- [Task statement]: Search the records below for "writes"; copy each line that has it.

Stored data

/-! ## The encoder -/

/-- The command, its format and its register fields; a field its shape does not use is 0 (R61). -/
def Instr.parts : Instr → Parts
  | .bitcountU8 rd rs1 => ⟨.bitcount, .int .u8, rd, rs1, 0, 0, 0⟩
  | .bitcountU16 rd rs1 => ⟨.bitcount, .int .u16, rd, rs1, 0, 0, 0⟩
  | .bitcountU32 rd rs1 => ⟨.bitcount, .int .u32, rd, rs1, 0, 0, 0⟩
  | .bitcountU64 rd rs1 => ⟨.bitcount, .int .u64, rd, rs1, 0, 0, 0⟩
  | .bitcountU128 rd rs1 => ⟨.bitcount, .int .u128, rd, rs1, 0, 0, 0⟩
  | .bitcountS8 rd rs1 => ⟨.bitcount, .int .s8, rd, rs1, 0, 0, 0⟩
  | .bitcountS16 rd rs1 => ⟨.bitcount, .int .s16, rd, rs1, 0, 0, 0⟩
  | .bitcountS32 rd rs1 => ⟨.bitcount, .int .s32, rd, rs1, 0, 0, 0⟩
  | .bitcountS64 rd rs1 => ⟨.bitcount, .int .s64, rd, rs1, 0, 0, 0⟩
  | .bitcountS128 rd rs1 => ⟨.bitcount, .int .s128, rd, rs1, 0, 0, 0⟩
  | .revbitsU8 rd rs1 => ⟨.revbits, .int .u8, rd, rs1, 0, 0, 0⟩
  | .revbitsU16 rd rs1 => ⟨.revbits, .int .u16, rd, rs1, 0, 0, 0⟩
  | .revbitsU32 rd rs1 => ⟨.revbits, .int .u32, rd, rs1, 0, 0, 0⟩
  | .revbitsU64 rd rs1 => ⟨.revbits, .int .u64, rd, rs1, 0, 0, 0⟩
  | .revbitsU128 rd rs1 => ⟨.revbits, .int .u128, rd, rs1, 0, 0, 0⟩
  | .revbitsS8 rd rs1 => ⟨.revbits, .int .s8, rd, rs1, 0, 0, 0⟩
  | .revbitsS16 rd rs1 => ⟨.revbits, .int .s16, rd, rs1, 0, 0, 0⟩
  | .revbitsS32 rd rs1 => ⟨.revbits, .int .s32, rd, rs1, 0, 0, 0⟩
  | .revbitsS64 rd rs1 => ⟨.revbits, .int .s64, rd, rs1, 0, 0, 0⟩
  | .revbitsS128 rd rs1 => ⟨.revbits, .int .s128, rd, rs1, 0, 0, 0⟩
  | .ispow2U8 rd rs1 => ⟨.ispow2, .int .u8, rd, rs1, 0, 0, 0⟩
  | .ispow2U16 rd rs1 => ⟨.ispow2, .int .u16, rd, rs1, 0, 0, 0⟩
  | .ispow2U32 rd rs1 => ⟨.ispow2, .int .u32, rd, rs1, 0, 0, 0⟩
  | .ispow2U64 rd rs1 => ⟨.ispow2, .int .u64, rd, rs1, 0, 0, 0⟩
  | .ispow2U128 rd rs1 => ⟨.ispow2, .int .u128, rd, rs1, 0, 0, 0⟩
  | .ispow2F16 rd rs1 => ⟨.ispow2, .float .f16, rd, rs1, 0, 0, 0⟩
  | .ispow2F32 rd rs1 => ⟨.ispow2, .float .f32, rd, rs1, 0, 0, 0⟩
  | .ispow2F64 rd rs1 => ⟨.ispow2, .float .f64, rd, rs1, 0, 0, 0⟩
  | .ispow2S8 rd rs1 => ⟨.ispow2, .int .s8, rd, rs1, 0, 0, 0⟩
  | .ispow2S16 rd rs1 => ⟨.ispow2, .int .s16, rd, rs1, 0, 0, 0⟩
  | .ispow2S32 rd rs1 => ⟨.ispow2, .int .s32, rd, rs1, 0, 0, 0⟩
  | .ispow2S64 rd rs1 => ⟨.ispow2, .int .s64, rd, rs1, 0, 0, 0⟩
  | .ispow2S128 rd rs1 => ⟨.ispow2, .int .s128, rd, rs1, 0, 0, 0⟩
  | .log2floorU8 rd rs1 => ⟨.log2floor, .int .u8, rd, rs1, 0, 0, 0⟩
  | .log2floorU16 rd rs1 => ⟨.log2floor, .int .u16, rd, rs1, 0, 0, 0⟩
  | .log2floorU32 rd rs1 => ⟨.log2floor, .int .u32, rd, rs1, 0, 0, 0⟩
  | .log2floorU64 rd rs1 => ⟨.log2floor, .int .u64, rd, rs1, 0, 0, 0⟩
  | .log2floorU128 rd rs1 => ⟨.log2floor, .int .u128, rd, rs1, 0, 0, 0⟩
  | .log2floorF16 rd rs1 => ⟨.log2floor, .float .f16, rd, rs1, 0, 0, 0⟩
  | .log2floorF32 rd rs1 => ⟨.log2floor, .float .f32, rd, rs1, 0, 0, 0⟩
  | .log2floorF64 rd rs1 => ⟨.log2floor, .float .f64, rd, rs1, 0, 0, 0⟩
  | .log2floorS8 rd rs1 => ⟨.log2floor, .int .s8, rd, rs1, 0, 0, 0⟩
  | .log2floorS16 rd rs1 => ⟨.log2floor, .int .s16, rd, rs1, 0, 0, 0⟩
  | .log2floorS32 rd rs1 => ⟨.log2floor, .int .s32, rd, rs1, 0, 0, 0⟩
  | .log2floorS64 rd rs1 => ⟨.log2floor, .int .s64, rd, rs1, 0, 0, 0⟩
  | .log2floorS128 rd rs1 => ⟨.log2floor, .int .s128, rd, rs1, 0, 0, 0⟩
  | .log2ceilU8 rd rs1 => ⟨.log2ceil, .int .u8, rd, rs1, 0, 0, 0⟩
  | .log2ceilU16 rd rs1 => ⟨.log2ceil, .int .u16, rd, rs1, 0, 0, 0⟩
  | .log2ceilU32 rd rs1 => ⟨.log2ceil, .int .u32, rd, rs1, 0, 0, 0⟩
  | .log2ceilU64 rd rs1 => ⟨.log2ceil, .int .u64, rd, rs1, 0, 0, 0⟩
  | .log2ceilU128 rd rs1 => ⟨.log2ceil, .int .u128, rd, rs1, 0, 0, 0⟩
  | .log2ceilF16 rd rs1 => ⟨.log2ceil, .float .f16, rd, rs1, 0, 0, 0⟩
  | .log2ceilF32 rd rs1 => ⟨.log2ceil, .float .f32, rd, rs1, 0, 0, 0⟩
  | .log2ceilF64 rd rs1 => ⟨.log2ceil, .float .f64, rd, rs1, 0, 0, 0⟩
  | .log2ceilS8 rd rs1 => ⟨.log2ceil, .int .s8, rd, rs1, 0, 0, 0⟩
  | .log2ceilS16 rd rs1 => ⟨.log2ceil, .int .s16, rd, rs1, 0, 0, 0⟩
  | .log2ceilS32 rd rs1 => ⟨.log2ceil, .int .s32, rd, rs1, 0, 0, 0⟩
  | .log2ceilS64 rd rs1 => ⟨.log2ceil, .int .s64, rd, rs1, 0, 0, 0⟩
  | .log2ceilS128 rd rs1 => ⟨.log2ceil, .int .s128, rd, rs1, 0, 0, 0⟩
  | .modmulU8 rd rs1 rs2 rs3 => ⟨.modmul, .int .u8, rd, rs1, rs2, rs3, 0⟩
  | .modmulU16 rd rs1 rs2 rs3 => ⟨.modmul, .int .u16, rd, rs1, rs2, rs3, 0⟩
  | .modmulU32 rd rs1 rs2 rs3 => ⟨.modmul, .int .u32, rd, rs1, rs2, rs3, 0⟩
  | .modmulU64 rd rs1 rs2 rs3 => ⟨.modmul, .int .u64, rd, rs1, rs2, rs3, 0⟩
  | .modmulU128 rd rs1 rs2 rs3 => ⟨.modmul, .int .u128, rd, rs1, rs2, rs3, 0⟩
  | .modmulS8 rd rs1 rs2 rs3 => ⟨.modmul, .int .s8, rd, rs1, rs2, rs3, 0⟩
  | .modmulS16 rd rs1 rs2 rs3 => ⟨.modmul, .int .s16, rd, rs1, rs2, rs3, 0⟩
  | .modmulS32 rd rs1 rs2 rs3 => ⟨.modmul, .int .s32, rd, rs1, rs2, rs3, 0⟩
  | .modmulS64 rd rs1 rs2 rs3 => ⟨.modmul, .int .s64, rd, rs1, rs2, rs3, 0⟩
  | .modmulS128 rd rs1 rs2 rs3 => ⟨.modmul, .int .s128, rd, rs1, rs2, rs3, 0⟩
  | .modpowU8 rd rs1 rs2 rs3 => ⟨.modpow, .int .u8, rd, rs1, rs2, rs3, 0⟩
  | .modpowU16 rd rs1 rs2 rs3 => ⟨.modpow, .int .u16, rd, rs1, rs2, rs3, 0⟩
  | .modpowU32 rd rs1 rs2 rs3 => ⟨.modpow, .int .u32, rd, rs1, rs2, rs3, 0⟩
  | .modpowU64 rd rs1 rs2 rs3 => ⟨.modpow, .int .u64, rd, rs1, rs2, rs3, 0⟩
  | .modpowU128 rd rs1 rs2 rs3 => ⟨.modpow, .int .u128, rd, rs1, rs2, rs3, 0⟩
  | .modpowS8 rd rs1 rs2 rs3 => ⟨.modpow, .int .s8, rd, rs1, rs2, rs3, 0⟩
  | .modpowS16 rd rs1 rs2 rs3 => ⟨.modpow, .int .s16, rd, rs1, rs2, rs3, 0⟩
  | .modpowS32 rd rs1 rs2 rs3 => ⟨.modpow, .int .s32, rd, rs1, rs2, rs3, 0⟩
  | .modpowS64 rd rs1 rs2 rs3 => ⟨.modpow, .int .s64, rd, rs1, rs2, rs3, 0⟩
  | .modpowS128 rd rs1 rs2 rs3 => ⟨.modpow, .int .s128, rd, rs1, rs2, rs3, 0⟩
  | .modpowmU8 rd rs1 rs2 rs3 rs4 => ⟨.modpowm, .int .u8, rd, rs1, rs2, rs3, rs4⟩
  | .modpowmU16 rd rs1 rs2 rs3 rs4 => ⟨.modpowm, .int .u16, rd, rs1, rs2, rs3, rs4⟩
  | .modpowmU32 rd rs1 rs2 rs3 rs4 => ⟨.modpowm, .int .u32, rd, rs1, rs2, rs3, rs4⟩
  | .modpowmU64 rd rs1 rs2 rs3 rs4 => ⟨.modpowm, .int .u64, rd, rs1, rs2, rs3, rs4⟩
  | .modpowmU128 rd rs1 rs2 rs3 rs4 => ⟨.modpowm, .int .u128, rd, rs1, rs2, rs3, rs4⟩
  | .modpowmS8 rd rs1 rs2 rs3 rs4 => ⟨.modpowm, .int .s8, rd, rs1, rs2, rs3, rs4⟩
  | .modpowmS16 rd rs1 rs2 rs3 rs4 => ⟨.modpowm, .int .s16, rd, rs1, rs2, rs3, rs4⟩
  | .modpowmS32 rd rs1 rs2 rs3 rs4 => ⟨.modpowm, .int .s32, rd, rs1, rs2, rs3, rs4⟩
  | .modpowmS64 rd rs1 rs2 rs3 rs4 => ⟨.modpowm, .int .s64, rd, rs1, rs2, rs3, rs4⟩
  | .modpowmS128 rd rs1 rs2 rs3 rs4 => ⟨.modpowm, .int .s128, rd, rs1, rs2, rs3, rs4⟩
  | .modinvU8 rd rs1 rs2 => ⟨.modinv, .int .u8, rd, rs1, rs2, 0, 0⟩
  | .modinvU16 rd rs1 rs2 => ⟨.modinv, .int .u16, rd, rs1, rs2, 0, 0⟩
  | .modinvU32 rd rs1 rs2 => ⟨.modinv, .int .u32, rd, rs1, rs2, 0, 0⟩
  | .modinvU64 rd rs1 rs2 => ⟨.modinv, .int .u64, rd, rs1, rs2, 0, 0⟩
  | .modinvU128 rd rs1 rs2 => ⟨.modinv, .int .u128, rd, rs1, rs2, 0, 0⟩
  | .modinvS8 rd rs1 rs2 => ⟨.modinv, .int .s8, rd, rs1, rs2, 0, 0⟩
  | .modinvS16 rd rs1 rs2 => ⟨.modinv, .int .s16, rd, rs1, rs2, 0, 0⟩
  | .modinvS32 rd rs1 rs2 => ⟨.modinv, .int .s32, rd, rs1, rs2, 0, 0⟩
  | .modinvS64 rd rs1 rs2 => ⟨.modinv, .int .s64, rd, rs1, rs2, 0, 0⟩
  | .modinvS128 rd rs1 rs2 => ⟨.modinv, .int .s128, rd, rs1, rs2, 0, 0⟩

/-- The operation of a command (R62). -/
def Instr.stem (i : Instr) : Stem := i.parts.stem

/-- The format of every operand of a command (R63). -/
def Instr.format (i : Instr) : Format := i.parts.fmt

/-- The destination register of a command (R61). -/
def Instr.rd (i : Instr) : Reg := i.parts.rd

/-- The registers a command reads: the fields its row uses and no others (R22, R61). -/
def Instr.sources (i : Instr) : List Reg :=
  match i.parts.stem.shape with
  | .c2 => [i.parts.rs1]
  | .c3 => [i.parts.rs1, i.parts.rs2]
  | .c4 => [i.parts.rs1, i.parts.rs2, i.parts.rs3]
  | .c5 => [i.parts.rs1, i.parts.rs2, i.parts.rs3, i.parts.rs4]

/-- The fields of a command (R61 to R63, R65). -/
def Parts.fields (p : Parts) : Fields where
  op := p.stem.code
  fmt := p.fmt.code
  rd := BitVec.ofFin p.rd
  rs1 := BitVec.ofFin p.rs1
  rs2 := BitVec.ofFin p.rs2
  rs3 := BitVec.ofFin p.rs3
  rs4 := BitVec.ofFin p.rs4
  m := p.stem.mBit
  zero := 0

/-- The word of a command (R65). -/
def encode (i : Instr) : CommandWord :=
  wordOf i.parts.fields

/-! ## Names -/

/-- The stem as the assembler writes it (R62, R70). -/
def Stem.name : Stem → String
  | .bitcount => "bitcount"
  | .revbits => "revbits"
  | .ispow2 => "ispow2"
  | .log2floor => "log2floor"
  | .log2ceil => "log2ceil"
  | .modmul => "modmul"
  | .modpow => "modpow"
  | .modpowm => "modpowm"
  | .modinv => "modinv"

/-- The format as the assembler writes it (R63, R70). -/
def Format.name : Format → String
  | .int .u8 => "u8"
  | .int .u16 => "u16"
  | .int .u32 => "u32"
  | .int .u64 => "u64"
  | .int .u128 => "u128"
  | .float .f16 => "f16"
  | .float .f32 => "f32"
  | .float .f64 => "f64"
  | .int .s8 => "s8"
  | .int .s16 => "s16"
  | .int .s32 => "s32"
  | .int .s64 => "s64"
  | .int .s128 => "s128"

/-- The mnemonic of the command's row in the opcode table: `<stem>.<fmt>` (R70). -/
def Instr.mnemonic (i : Instr) : String :=
  i.stem.name ++ "." ++ i.format.name

end Sys2Proof
end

- [Solution to this exercise]:
/-- The stem as the assembler writes it (R62, R70). -/
/-- The format as the assembler writes it (R63, R70). -/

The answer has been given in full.